The results of this study are useful for a number of sectors, including water resources and flood risk management, hydropower industry and environmental management. Information on projected changes to the joint occurrence probability of flood characteristics, particularly P2 related to flood peak and volume, are necessary for the management of hydroelectric projects and infrastructure facilities. While planning of adaptation strategies and risk management based on P2 would minimize risks, those based on P1 would involve some additional risk.

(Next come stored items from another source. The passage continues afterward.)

-- ==== Sys2Proof/Machine/Bridle.lean ====
section
/-! DEFINITION. The Bridle's books (R410, R418 to R423): caps, bookings, headroom, and the consideration of the outstanding
request. -/
namespace Sys2Proof.Machine

/-! ### Caps (R410, R418) -/

def State.brCap (s : State) : Nat := s.reg pgBridle 0x40 (8000 * 2 ^ 16 + 65535)
def State.brFac (s : State) : Nat := s.reg pgBridle 0x44 (8000 * 2 ^ 16 + 8000)
def State.brShed (s : State) : Nat := s.reg pgBridle 0x88 (32 * 2 ^ 8 + 9)
def State.baseW (s : State) : Nat := s.reg pgBridle 0x48 0x44D10578 % 65536
def State.ctxCap (s : State) : Nat := s.brCap % 65536
def State.dieAllow (s : State) (d : Nat) : Nat := s.reg pgBridle (0x50 + 4 * d) 1000 % 65536

/-- The shed level that governs: 0 none, 1 60 %, 2 30 % (R410). -/
def State.shedLevel (s : State) : Nat :=
  if s.bridle.below44 || (s.bridle.shedN && bitAt s.brShed 16) then 2
  else if s.bridle.below48 || s.bridle.shedN then 1 else 0

/-- The power of a shed level. -/
def shedWatts (level : Nat) : Nat := if level = 2 then 2400 else 4800

/-- The continuous cap C (R418). -/
def State.capC (s : State) : Nat :=
  if s.shedLevel ≠ 0 then shedWatts s.shedLevel else min (min (field s.brCap 31 16) (s.brFac % 65536)) 8000

/-- The peak cap P (R418). -/
def State.capP (s : State) : Nat :=
  if s.shedLevel ≠ 0 then shedWatts s.shedLevel else max s.capC (min (field s.brFac 31 16) 9600)

/-! ### Sums over booked tasks (R420) -/

def Bridle.bookedPeak (b : Bridle) : Nat := b.bookings.foldl (fun n x => n + x.peak) 0
def Bridle.bookedMean (b : Bridle) : Nat := b.bookings.foldl (fun n x => n + x.mean) 0

/-- Peaks of a context's booked tasks. -/
def Bridle.ctxPeak (b : Bridle) (x : Nat) : Nat := (b.bookings.filter (·.ctx == x)).foldl (fun n x => n + x.peak) 0

/-- Clusters of region `r`, and those on compute die `d`. -/
def State.regionSize (s : State) (r : Nat) : Nat := (s.region r).clusters.length
def State.regionOn (s : State) (r d : Nat) : Nat := ((s.region r).clusters.filter fun k => dieOf k == d).length

/-- A task's mean on a compute die. -/
def State.shareOn (s : State) (r mean d : Nat) : Rat :=
  if s.regionSize r = 0 then 0 else (mean * s.regionOn r d : Nat) / (s.regionSize r : Rat)

/-- Booked mean on a compute die. -/
def State.dieMean (s : State) (d : Nat) : Rat := s.bridle.bookings.foldl (fun t b => t + s.shareOn b.region b.mean d) 0

/-- HEADROOM (R419). -/
def State.headroom (s : State) : Nat := s.capP - (s.baseW + s.bridle.bookedPeak)

/-- The later of two beats (R56). -/
def laterBeat (a b : BitVec 48) : BitVec 48 := if (b - a).toNat < 2 ^ 47 then b else a

/-- The first beat with pace 64 of a ramp that begins at `s` (R423). -/
def rampEndOf (peak : Nat) (s : BitVec 48) : BitVec 48 :=
  let step := 12800 / peak
  if peak ≤ 200 ∨ step = 0 then s else s + BitVec.ofNat 48 ((64 + step - 1) / step - 1)

/-- `ramp_end` of the booked tasks, from beat `s` on (R420); one of at most 200 W sets none (R423). -/
def Bridle.afterRamps (b : Bridle) (s : BitVec 48) : BitVec 48 :=
  b.bookings.foldl (fun t x => if x.peak ≤ 200 then t else laterBeat t (rampEndOf x.peak x.start)) s

/-! ### Considering the outstanding request (R420, R421) -/

/-- What the Bridle answers in a beat. -/
inductive Verdict where
  | wait
  /-- A forecast of this level is wanted. -/
  | forecast (level : Nat)
  | grant (beat : BitVec 48)
deriving DecidableEq, Repr

/-- The procedure of R420 for a request that no forecast has answered. -/
def State.consider (s : State) (q : GrantRequest) : Verdict :=
  let level := s.baseW + s.bridle.bookedPeak + q.peak
  if s.capC < s.baseW + s.bridle.bookedMean + q.mean then .wait
  else if s.capP < level then .wait
  else if (upto 8).any fun d => decide (0 < s.regionOn q.region d)
      && decide ((s.dieAllow d : Rat) < s.dieMean d + s.shareOn q.region q.mean d) then .wait
  else if s.ctxCap < s.bridle.ctxPeak q.ctx + q.peak then .wait
  else if s.bridle.announced + 400 < level then (if s.bridle.stale then .wait else .forecast level)
  else .grant (s.bridle.afterRamps (s.beat + 3#48))

/-- The Bridle changed. -/
def State.modBridle (s : State) (f : Bridle → Bridle) : State := { s with bridle := f s.bridle }

/-! ### Rising paces (R410) -/

/-- Booked peak of running tasks. -/
def State.runningPeak (s : State) : Nat :=
  s.bridle.bookings.foldl (fun n b => if (s.region b.region).task.any (·.started) then n + b.peak else n) 0

/-- A pace that rises from its present value to `goal` (R410): at once when nothing is booked. -/
def State.rise (s : State) (g : Glide) (goal : Nat) : Glide :=
  let now := g.at s.beat
  let peak := s.runningPeak
  if peak = 0 ∨ goal ≤ now then { start := goal, since := s.beat, step := 0, goal := goal }
  else { start := now, since := s.beat, step := 12800 / peak, goal := goal }

/-- The RUNNING clusters. -/
def State.runningClusters (s : State) : List Nat :=
  s.regions.flatMap fun r => if r.2.state == .running then r.2.clusters else []

/-- The limiter's pace changed in every RUNNING cluster (R424). -/
def State.modLimiter (s : State) (f : Glide → Glide) : State :=
  s.modCls s.runningClusters fun c => { c with limiter := f c.limiter }

/-- The fall of a limiter pace by 8 a beat, down to PACE30 (R424). -/
def State.limiterFall (s : State) (g : Glide) : Glide :=
  let now := g.at s.beat
  { start := now, since := s.beat, step := 8, goal := min now (field s.brShed 5 0) }

/-- The paces that rise go on by the booked peak of the tasks that run now (R410). -/
def State.regrade (s : State) : State :=
  let f := fun (g : Glide) => if g.at s.beat < g.goal then s.rise g g.goal else g
  (s.modLimiter f).modBridle fun b => { b with shed := f b.shed, thermal := SMap.mapAll b.thermal f }

/-- The request is granted for beat `b`: the booking is made (R420, R428). -/
def State.bookGrant (s : State) (q : GrantRequest) (b : BitVec 48) (forecast : Bool) : State :=
  let s := s.modBridle fun r =>
    { r with bookings := r.bookings ++ [⟨q.ctx, q.region, q.peak, q.mean, b⟩], request := some { q with granted := some b } }
  let s := s.count pgBridle 0 1
  if forecast then s.count pgBridle 1 1 else s

/-- FC_REQ asks for a forecast (R421 step 1). -/
def State.wantForecast (s : State) (level : Nat) : State :=
  (s.modBridle fun r =>
    { r with fcPending := true, fcLevel := level, request := r.request.map fun q => { q with forecast := true } }).raiseEvent pgBridle 1

/-- FC_REQ.PENDING clears. -/
def State.dropForecast (s : State) : State :=
  (s.modBridle fun r => { r with fcPending := false }).dropEvent pgBridle 1

/-- A FORECAST post of level `level` for beat `f` has been accepted (R421 step 5). -/
def State.forecastPosted (s : State) (level : Nat) (f : BitVec 48) : State :=
  if !s.bridle.fcPending || level < s.bridle.fcLevel then s
  else
    let s := s.dropForecast
    match s.bridle.request with
    | some q => if q.granted.isNone then s.bookGrant q (s.bridle.afterRamps f) true else s
    | none => s

/-- A booking ends, and an outstanding request of the region goes with it (R395, R420). -/
def State.unbook (s : State) (r : Nat) : State :=
  let gone := s.bridle.request.any fun q => q.region == r
  let s := s.modBridle fun b =>
    { b with bookings := b.bookings.filter fun x => x.region != r, request := b.request.filter fun q => q.region != r }
  (if gone then s.dropForecast else s).regrade

end Sys2Proof.Machine
end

The projected changes in flood characteristics presented in this study are based on a five-member ensemble of the CRCM driven by five different members of the CGCM. This limited ensemble describes only the uncertainty of the CRCM–CGCM projections based on A2 scenario. A multi-model ensemble approach would be necessary to quantify other sources of uncertainty (e.g. those due to model formulation, future emission scenarios, choice of CGCM lateral boundary conditions) on the impacts of future climate change over the study area. For instance, Sushama et al. (2006) investigated climate change impacts on the climatological mean and extremes for major climatic regions in North America based on two different versions of the CRCM. They reported that high-flow characteristics, particularly the seasonal distribution of high-flow events and selected return levels, can be more sensitive to model formulation.